▸ **WHAT TO DO**
Scan the records below for the line containing "p ∈ commands" and the line containing "fits p.2.length →". Copy both, plus every line between, exactly.

*** Opening DATASET CONTENT ***

/-! ### The maintenance port (chapter 9) -/

/-- The read commands answer their data lines and OK, each line with CR and LF at 10/9600 s to a character, and change nothing else:
the newest n of the history in the order written, one line a channel, ERR ARGUMENT for a number outside the range. During a start
a command has no effect, during an answer its line waits in the buffer of 64 characters, and where its line does not fit there it is
answered ERR OVERLONG (whole commands, and an answer's end reckoned in 24ths of a millisecond, are the model's choice: DESIGN
CHOICE, log entries 14 and 15). The fields of each data line stand in the order of section 10.5, separated by single spaces (R161 to
R164, R168, R171). The hyphens of an unknown occupant, no gate and no band yet are the model's reading (DEDUCED, log entry 16), and so
are the cap of entered-at at 4294967295 (DEDUCED, log entry 6) and milliseconds as the unit in which CHAN writes the debounce (DEDUCED,
log entry 29). -/
def Obligations.Port_reads : Prop :=
  (∀ s : State,
    let answer (ls : List Text) : State := { s with port := { s.port with
      answer := some ⟨ls, 24 * s.now + 25 * (ls.map fun t => t.length + 2).sum, false⟩ } }
    let ok (ls : List Text) : State := answer (ls ++ ["OK".toList])
    let num := Nat.toDigits 10
    let commands (n : Nat) : List (Instr × Text) :=
      [(.ident, "IDENT".toList), (.status, "STATUS".toList), (.queue, "QUEUE".toList), (.lines, "LINES".toList),
        (.trouble, "TROUBLE".toList), (.hist n, "HIST ".toList ++ num n), (.chan n, "CHAN ".toList ++ num n),
        (.ack, "ACK".toList), (.test, "TEST".toList), (.abort, "ABORT".toList), (.restart, "RESTART".toList),
        (.bypass n, "BYPASS ".toList ++ num n), (.unbypass n, "UNBYPASS ".toList ++ num n)]
    let fits (length : Nat) : Prop := s.port.held + length ≤ 64
    (s.running = true → s.port.answer = none →
        (fits 5 → exec .ident s = .next (ok [identLine s])) ∧ (fits 6 → exec .status s = .next (ok [statusLine s]))
          ∧ (fits 5 → exec .queue s = .next (ok (s.queue.reports.map (queueLine s))))
          ∧ (fits 5 → exec .lines s = .next (ok (allLines.map (lineLine s))))
          ∧ (fits 7 → exec .trouble s = .next (ok (allConditions.map (troubleLine s))))
          ∧ (∀ n, 1 ≤ n → n ≤ 64 → fits (5 + (num n).length) →
              exec (.hist n) s = .next (ok ((s.queue.history.drop (s.queue.history.length - n)).map histLine)))
          ∧ (∀ n, n = 0 ∨ 64 < n → fits (5 + (num n).length) → exec (.hist n) s = .next (answer ["ERR ARGUMENT".toList]))
          ∧ (∀ c : ChannelNo, fits 6 → exec (.chan (c.val + 1)) s = .next (ok [chanLine s c]))
          ∧ ∀ n, n = 0 ∨ 8 < n → fits (5 + (num n).length) → exec (.chan n) s = .next (answer ["ERR ARGUMENT".toList]))
      ∧ ∀ n, ∀ p ∈ commands n,
          (s.running = false → exec p.1 s = .next s)
            ∧ (s.running = true → s.port.answer = none → ¬ fits p.2.length → exec p.1 s = .next (answer ["ERR OVERLONG".toList]))
            ∧ (s.running = true → s.port.answer.isSome →
                let room := 64 - s.port.held
                exec p.1 s = .next { s with port := { s.port with
                  waiting := s.port.waiting ++ [⟨p.2.take room, decide (room < p.2.length)⟩] } }))
    ∧ ∀ s : State,
        let num := Nat.toDigits 10
        let padded (width n : Nat) : Text := List.replicate (width - (num n).length) '0' ++ num n
        let join (fields : List Text) : Text := [' '].intercalate fields
        let orHyphen : Option Text → Text := fun x => x.getD ['-']
        let mark (b : Bool) : Text := if b then ['Y'] else ['N']
        let report (seq : Nat) (m : Matter) : List Text :=
          [num seq, ReportClass.text m.cls, num m.qualifier.code, num m.event, padded 2 m.group, orHyphen (m.value.map num), num m.occurred]
        identLine s = join ["ID".toList, "Asvanor".toList, "Vothel-DL-48".toList, "B".toList, padded 10 s.unique.toNat,
            num s.loader.imageVersion, num s.loader.clampCount, num s.settings.station, padded 4 s.settings.account]
          ∧ statusLine s = join ["ST".toList, s.access.state.text, s.call.state.text, num s.queue.reports.length,
              num s.queue.overflow, num s.trouble.missedTests, num s.clock]
          ∧ (∀ r, queueLine s r = join (["Q".toList] ++ report r.seq r.matter
              ++ [r.state.text, num r.eligibleAt, orHyphen (r.restEnd.map num), num r.attempts, num r.contention,
                mark r.reassert, orHyphen ((s.settings.currentDest r).map DestId.text)]))
          ∧ (∀ e, histLine e = join (["H".toList] ++ report e.seq e.matter ++ [e.fate.text, num e.finish]
              ++ match e.fate with
                | .delivered l d => [num (l.val + 1), d.text, ['-']]
                | .covered peer => [['-'], ['-'], num peer]
                | _ => [['-'], ['-'], ['-']]))
          ∧ (∀ l, let ln := s.line l
              (ln.state = .unfitted → lineLine s l = join (["L".toList, num (l.val + 1), ln.state.text]
                ++ List.replicate 6 ['-'] ++ [num ln.seizes, num ln.collisions, num ln.garbled]))
                ∧ (ln.state ≠ .unfitted → lineLine s l = join ["L".toList, num (l.val + 1), ln.state.text,
                    num (min (ln.enteredAt / 1000) 4294967295), orHyphen (ln.faultCause.map FaultCause.text),
                    if ln.state = .held then orHyphen (ln.qualifiedCurrent.map CurrentBand.text)
                    else orHyphen (ln.qualifiedOnhook.map OnhookBand.text),
                    orHyphen (ln.occupant.map ReportClass.text), mark ln.noYield, mark ln.noLoop,
                    num ln.seizes, num ln.collisions, num ln.garbled]))
          ∧ (∀ c, let ch := s.chan c
              let set := s.chanSettings c
              chanLine s c = join ["C".toList, num (c.val + 1), set.mode.text, ch.state.text, ch.sampled.text,
                num ch.transients, num ch.pulses, num ch.hold, num ch.peak, mark ch.bypass, ReportClass.text set.cls, num set.event,
                padded 2 set.group, num set.debounce, num set.confirm, num set.restore, num set.window, num set.windows,
                num set.setHigh, num set.setLow, orHyphen (set.gate.map fun g => num (g.val + 1)), mark set.restoreReporting])
          ∧ (∀ c, let x := s.cond c
              let name : Text := match c with
                | .channelOpen n => "OPEN-".toList ++ num (n.val + 1)
                | .channelShort n => "SHORT-".toList ++ num (n.val + 1)
                | .lineDead n => "LINE_DEAD-".toList ++ num (n.val + 1)
                | .lineNoLoop n => "LINE_NO_LOOP-".toList ++ num (n.val + 1)
                | .commFail => "COMM_FAIL".toList
                | .queueOverflow => "QUEUE_OVERFLOW".toList
                | .stationClash => "STATION_CLASH".toList
                | .configDefaulted => "CONFIG_DEFAULTED".toList
              troubleLine s c = join ["T".toList, name, mark x.active, mark x.unacknowledged, orHyphen (x.since.map num),
                num x.occurrences, orHyphen (x.pending.map fun p => num p.matter.qualifier.code)])
          ∧ let names {α : Type} (text : α → Text) (l : List (α × String)) : Prop := ∀ p ∈ l, text p.1 = p.2.toList
            names ReportClass.text [(.fire, "FIRE"), (.sprinkler, "SPRINKLER"), (.boiler, "BOILER"), (.trouble, "TROUBLE"),
                (.test, "TEST")]
              ∧ names Mode.text [(.disabled, "DISABLED"), (.contact, "CONTACT"), (.flow, "FLOW"), (.count, "COUNT")]
              ∧ names ChannelState.text [(.disabled, "DISABLED"), (.normal, "NORMAL"), (.confirming, "CONFIRMING"),
                (.alarm, "ALARM"), (.restoring, "RESTORING"), (.fault, "FAULT")]
              ∧ names Band.text [(.short, "SHORT"), (.active, "ACTIVE"), (.normal, "NORMAL"), (.opened, "OPEN")]
              ∧ names DestId.text [(.d1, "D1"), (.d2, "D2"), (.d3, "D3")]
              ∧ names ReportState.text [(.queued, "QUEUED"), (.inCall, "IN_CALL"), (.resting, "RESTING")]
              ∧ (∀ l d peer, names Fate.text [(.delivered l d, "DELIVERED"), (.covered peer, "COVERED"), (.dropped, "DROPPED"),
                (.notRouted, "NOT_ROUTED")])
              ∧ names LineState.text [(.unfitted, "UNFITTED"), (.settling, "SETTLING"), (.idle, "IDLE"), (.occupied, "OCCUPIED"),
                (.suspect, "SUSPECT"), (.faulted, "FAULTED"), (.held, "HELD"), (.break, "BREAK"), (.guard, "GUARD")]
              ∧ names OnhookBand.text [(.dead, "DEAD"), (.occupied, "OCCUPIED"), (.idle, "IDLE")]
              ∧ names CurrentBand.text [(.none, "NONE"), (.shared, "SHARED"), (.sole, "SOLE")]
              ∧ names FaultCause.text [(.dead, "DEAD"), (.noLoop, "NO_LOOP")]
              ∧ (∀ t since waited l h base deadline rec q passed, names AccessState.text [(.idle, "AC_IDLE"),
                (.wait t since waited, "AC_WAIT"), (.holdoff t l h base deadline, "AC_HOLDOFF"), (.check t l, "AC_CHECK"),
                (.preempt t l rec, "AC_PREEMPT"), (.granted t l q passed, "AC_GRANTED")])
              ∧ names CallState.text [(.idle, "CE_IDLE"), (.dialtoneWait, "DIALTONE_WAIT"), (.dialling, "DIALLING"),
                (.awaitHandshake, "AWAIT_HANDSHAKE"), (.sendingBlock, "SENDING_BLOCK"), (.awaitAck, "AWAIT_ACK"),
                (.paused, "PAUSED"), (.closing, "CLOSING")]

*** Closing DATASET CONTENT ***

▸ **TASK SOLUTION**
      ∧ ∀ n, ∀ p ∈ commands n,
          (s.running = false → exec p.1 s = .next s)
            ∧ (s.running = true → s.port.answer = none → ¬ fits p.2.length → exec p.1 s = .next (answer ["ERR OVERLONG".toList]))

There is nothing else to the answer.